● **EXERCISE GOAL**
Of the entries below, return exactly those lines that fall between the one containing "t.sp = s.sp" and the one containing "it | .sneImm", the two end lines included.

● **PROVIDED DATA**
====
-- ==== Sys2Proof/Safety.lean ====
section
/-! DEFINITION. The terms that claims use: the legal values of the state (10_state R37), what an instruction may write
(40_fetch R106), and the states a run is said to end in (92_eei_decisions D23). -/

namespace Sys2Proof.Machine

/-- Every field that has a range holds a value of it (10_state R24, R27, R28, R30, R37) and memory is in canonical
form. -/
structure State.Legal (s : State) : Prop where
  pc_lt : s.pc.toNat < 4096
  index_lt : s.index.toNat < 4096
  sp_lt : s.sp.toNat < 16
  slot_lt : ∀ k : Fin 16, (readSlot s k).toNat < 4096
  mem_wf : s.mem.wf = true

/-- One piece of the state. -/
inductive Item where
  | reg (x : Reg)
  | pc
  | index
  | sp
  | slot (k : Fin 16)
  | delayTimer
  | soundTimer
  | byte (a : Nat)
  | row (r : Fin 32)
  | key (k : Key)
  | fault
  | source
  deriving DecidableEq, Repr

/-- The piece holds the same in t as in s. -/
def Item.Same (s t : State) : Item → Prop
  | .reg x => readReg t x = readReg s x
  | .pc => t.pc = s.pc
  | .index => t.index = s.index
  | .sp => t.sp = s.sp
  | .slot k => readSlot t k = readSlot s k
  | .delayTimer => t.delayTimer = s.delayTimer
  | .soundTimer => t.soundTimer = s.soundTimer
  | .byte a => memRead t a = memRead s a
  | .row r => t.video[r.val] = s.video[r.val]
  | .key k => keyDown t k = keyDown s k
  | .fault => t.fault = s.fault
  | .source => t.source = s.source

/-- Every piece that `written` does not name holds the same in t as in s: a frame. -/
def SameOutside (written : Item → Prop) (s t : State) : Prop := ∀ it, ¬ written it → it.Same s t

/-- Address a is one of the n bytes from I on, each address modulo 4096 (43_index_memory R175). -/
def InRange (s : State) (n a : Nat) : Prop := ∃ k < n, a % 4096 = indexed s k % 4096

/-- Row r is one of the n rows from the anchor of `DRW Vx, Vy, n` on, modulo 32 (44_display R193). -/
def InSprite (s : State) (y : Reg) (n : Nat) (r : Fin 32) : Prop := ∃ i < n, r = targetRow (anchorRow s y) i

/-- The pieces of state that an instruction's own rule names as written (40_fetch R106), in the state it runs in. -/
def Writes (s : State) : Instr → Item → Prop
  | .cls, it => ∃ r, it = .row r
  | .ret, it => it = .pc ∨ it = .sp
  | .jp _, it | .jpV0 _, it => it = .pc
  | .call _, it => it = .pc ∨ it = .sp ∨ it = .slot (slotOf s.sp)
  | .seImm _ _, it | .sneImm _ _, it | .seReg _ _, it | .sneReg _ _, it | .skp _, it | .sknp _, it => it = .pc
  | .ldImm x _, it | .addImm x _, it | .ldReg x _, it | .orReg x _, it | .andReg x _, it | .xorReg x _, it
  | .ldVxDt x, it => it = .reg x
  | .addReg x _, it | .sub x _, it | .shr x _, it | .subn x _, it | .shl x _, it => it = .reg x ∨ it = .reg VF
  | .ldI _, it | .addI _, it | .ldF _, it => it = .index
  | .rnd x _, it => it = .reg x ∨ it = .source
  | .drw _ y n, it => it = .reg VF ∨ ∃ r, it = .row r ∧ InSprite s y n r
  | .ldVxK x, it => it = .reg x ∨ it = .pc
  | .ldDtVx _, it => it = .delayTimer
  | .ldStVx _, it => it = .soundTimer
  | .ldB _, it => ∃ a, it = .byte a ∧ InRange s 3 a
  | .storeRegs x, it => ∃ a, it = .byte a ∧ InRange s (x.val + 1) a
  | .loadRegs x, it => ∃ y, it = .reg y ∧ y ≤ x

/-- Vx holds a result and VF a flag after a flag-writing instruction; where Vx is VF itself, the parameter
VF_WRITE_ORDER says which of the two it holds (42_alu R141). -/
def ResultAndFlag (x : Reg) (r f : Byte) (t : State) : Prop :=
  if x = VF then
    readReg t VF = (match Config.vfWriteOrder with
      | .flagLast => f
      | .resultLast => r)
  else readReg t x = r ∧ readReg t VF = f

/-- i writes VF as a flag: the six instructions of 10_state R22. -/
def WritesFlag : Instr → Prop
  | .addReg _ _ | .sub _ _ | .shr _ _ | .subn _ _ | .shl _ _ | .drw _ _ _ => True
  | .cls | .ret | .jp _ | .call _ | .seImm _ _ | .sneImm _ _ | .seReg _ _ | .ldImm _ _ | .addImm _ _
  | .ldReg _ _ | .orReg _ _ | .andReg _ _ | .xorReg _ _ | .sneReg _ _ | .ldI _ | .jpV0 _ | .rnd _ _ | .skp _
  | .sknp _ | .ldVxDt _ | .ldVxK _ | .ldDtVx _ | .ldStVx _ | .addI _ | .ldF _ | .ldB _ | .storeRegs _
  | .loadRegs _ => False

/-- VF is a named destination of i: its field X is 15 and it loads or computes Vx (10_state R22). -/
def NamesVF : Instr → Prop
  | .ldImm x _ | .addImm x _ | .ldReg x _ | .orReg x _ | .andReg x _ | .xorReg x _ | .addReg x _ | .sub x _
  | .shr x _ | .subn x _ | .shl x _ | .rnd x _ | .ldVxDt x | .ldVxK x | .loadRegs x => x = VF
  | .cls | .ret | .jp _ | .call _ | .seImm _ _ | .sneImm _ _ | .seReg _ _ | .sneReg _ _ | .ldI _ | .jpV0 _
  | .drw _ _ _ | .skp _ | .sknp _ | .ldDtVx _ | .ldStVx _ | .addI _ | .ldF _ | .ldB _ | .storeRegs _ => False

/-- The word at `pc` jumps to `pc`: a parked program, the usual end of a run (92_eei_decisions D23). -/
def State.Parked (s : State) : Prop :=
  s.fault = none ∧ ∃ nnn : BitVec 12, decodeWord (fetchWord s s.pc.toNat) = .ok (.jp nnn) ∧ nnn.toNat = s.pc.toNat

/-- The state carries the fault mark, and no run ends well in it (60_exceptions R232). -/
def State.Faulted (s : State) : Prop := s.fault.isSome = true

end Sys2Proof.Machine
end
====
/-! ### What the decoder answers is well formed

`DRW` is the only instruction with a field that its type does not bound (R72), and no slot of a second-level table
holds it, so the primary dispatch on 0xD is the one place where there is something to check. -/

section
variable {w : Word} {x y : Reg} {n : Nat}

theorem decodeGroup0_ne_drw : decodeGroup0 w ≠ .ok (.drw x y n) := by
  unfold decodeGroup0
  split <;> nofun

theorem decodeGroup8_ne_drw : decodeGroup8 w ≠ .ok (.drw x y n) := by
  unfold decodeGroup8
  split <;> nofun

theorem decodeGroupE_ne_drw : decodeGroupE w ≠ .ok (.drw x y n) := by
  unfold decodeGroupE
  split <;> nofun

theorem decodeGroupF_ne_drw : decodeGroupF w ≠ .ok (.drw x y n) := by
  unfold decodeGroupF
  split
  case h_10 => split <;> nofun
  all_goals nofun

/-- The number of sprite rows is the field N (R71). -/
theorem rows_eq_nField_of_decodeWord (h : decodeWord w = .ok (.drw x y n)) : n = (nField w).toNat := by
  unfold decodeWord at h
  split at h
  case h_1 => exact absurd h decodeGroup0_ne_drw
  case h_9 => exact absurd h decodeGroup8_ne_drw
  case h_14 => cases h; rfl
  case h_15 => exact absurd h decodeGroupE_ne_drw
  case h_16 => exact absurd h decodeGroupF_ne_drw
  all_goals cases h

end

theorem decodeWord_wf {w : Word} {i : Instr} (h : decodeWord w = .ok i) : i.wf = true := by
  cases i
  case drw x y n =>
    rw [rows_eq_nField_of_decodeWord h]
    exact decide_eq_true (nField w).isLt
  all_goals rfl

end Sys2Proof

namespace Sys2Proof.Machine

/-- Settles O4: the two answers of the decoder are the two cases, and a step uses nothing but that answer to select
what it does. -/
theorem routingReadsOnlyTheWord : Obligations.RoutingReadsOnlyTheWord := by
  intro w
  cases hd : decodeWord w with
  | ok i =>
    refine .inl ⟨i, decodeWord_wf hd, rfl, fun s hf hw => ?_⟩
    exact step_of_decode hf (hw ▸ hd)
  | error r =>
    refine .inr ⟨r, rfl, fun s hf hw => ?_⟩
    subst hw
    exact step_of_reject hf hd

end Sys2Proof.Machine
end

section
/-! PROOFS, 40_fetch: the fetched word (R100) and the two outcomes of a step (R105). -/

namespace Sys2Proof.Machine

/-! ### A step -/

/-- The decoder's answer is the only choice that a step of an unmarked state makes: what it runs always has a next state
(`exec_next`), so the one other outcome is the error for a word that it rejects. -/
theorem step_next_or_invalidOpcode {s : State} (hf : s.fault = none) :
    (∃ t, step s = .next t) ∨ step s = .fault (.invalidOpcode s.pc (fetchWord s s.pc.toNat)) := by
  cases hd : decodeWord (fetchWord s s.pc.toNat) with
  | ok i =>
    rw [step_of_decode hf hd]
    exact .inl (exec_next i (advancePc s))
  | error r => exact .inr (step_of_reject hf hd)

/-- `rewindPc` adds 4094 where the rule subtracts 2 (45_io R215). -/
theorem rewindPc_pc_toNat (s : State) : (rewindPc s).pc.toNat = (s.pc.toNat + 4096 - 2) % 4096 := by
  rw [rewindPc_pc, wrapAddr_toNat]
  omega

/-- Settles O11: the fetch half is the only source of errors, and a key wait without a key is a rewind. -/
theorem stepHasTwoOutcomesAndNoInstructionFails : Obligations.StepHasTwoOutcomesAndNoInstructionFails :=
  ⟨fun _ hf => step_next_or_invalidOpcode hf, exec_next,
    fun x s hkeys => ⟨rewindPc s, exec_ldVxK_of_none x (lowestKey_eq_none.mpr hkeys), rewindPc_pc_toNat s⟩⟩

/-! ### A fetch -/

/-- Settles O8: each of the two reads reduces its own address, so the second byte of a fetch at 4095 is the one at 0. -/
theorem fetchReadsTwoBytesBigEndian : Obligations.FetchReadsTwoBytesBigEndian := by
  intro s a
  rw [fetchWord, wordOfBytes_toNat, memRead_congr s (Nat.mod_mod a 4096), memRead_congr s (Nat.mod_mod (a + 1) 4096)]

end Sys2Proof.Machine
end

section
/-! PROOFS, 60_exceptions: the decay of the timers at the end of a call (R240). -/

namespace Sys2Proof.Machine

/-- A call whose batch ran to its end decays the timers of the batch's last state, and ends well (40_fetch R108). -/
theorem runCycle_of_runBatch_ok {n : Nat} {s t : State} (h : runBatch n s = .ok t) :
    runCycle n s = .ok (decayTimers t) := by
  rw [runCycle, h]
====
● **ANSWER SPACE**
  | .sp => t.sp = s.sp
  | .slot k => readSlot t k = readSlot s k
  | .delayTimer => t.delayTimer = s.delayTimer
  | .soundTimer => t.soundTimer = s.soundTimer
  | .byte a => memRead t a = memRead s a
  | .row r => t.video[r.val] = s.video[r.val]
  | .key k => keyDown t k = keyDown s k
  | .fault => t.fault = s.fault
  | .source => t.source = s.source

/-- Every piece that `written` does not name holds the same in t as in s: a frame. -/
def SameOutside (written : Item → Prop) (s t : State) : Prop := ∀ it, ¬ written it → it.Same s t

/-- Address a is one of the n bytes from I on, each address modulo 4096 (43_index_memory R175). -/
def InRange (s : State) (n a : Nat) : Prop := ∃ k < n, a % 4096 = indexed s k % 4096

/-- Row r is one of the n rows from the anchor of `DRW Vx, Vy, n` on, modulo 32 (44_display R193). -/
def InSprite (s : State) (y : Reg) (n : Nat) (r : Fin 32) : Prop := ∃ i < n, r = targetRow (anchorRow s y) i

/-- The pieces of state that an instruction's own rule names as written (40_fetch R106), in the state it runs in. -/
def Writes (s : State) : Instr → Item → Prop
  | .cls, it => ∃ r, it = .row r
  | .ret, it => it = .pc ∨ it = .sp
  | .jp _, it | .jpV0 _, it => it = .pc
  | .call _, it => it = .pc ∨ it = .sp ∨ it = .slot (slotOf s.sp)
  | .seImm _ _, it | .sneImm _ _, it | .seReg _ _, it | .sneReg _ _, it | .skp _, it | .sknp _, it => it = .pc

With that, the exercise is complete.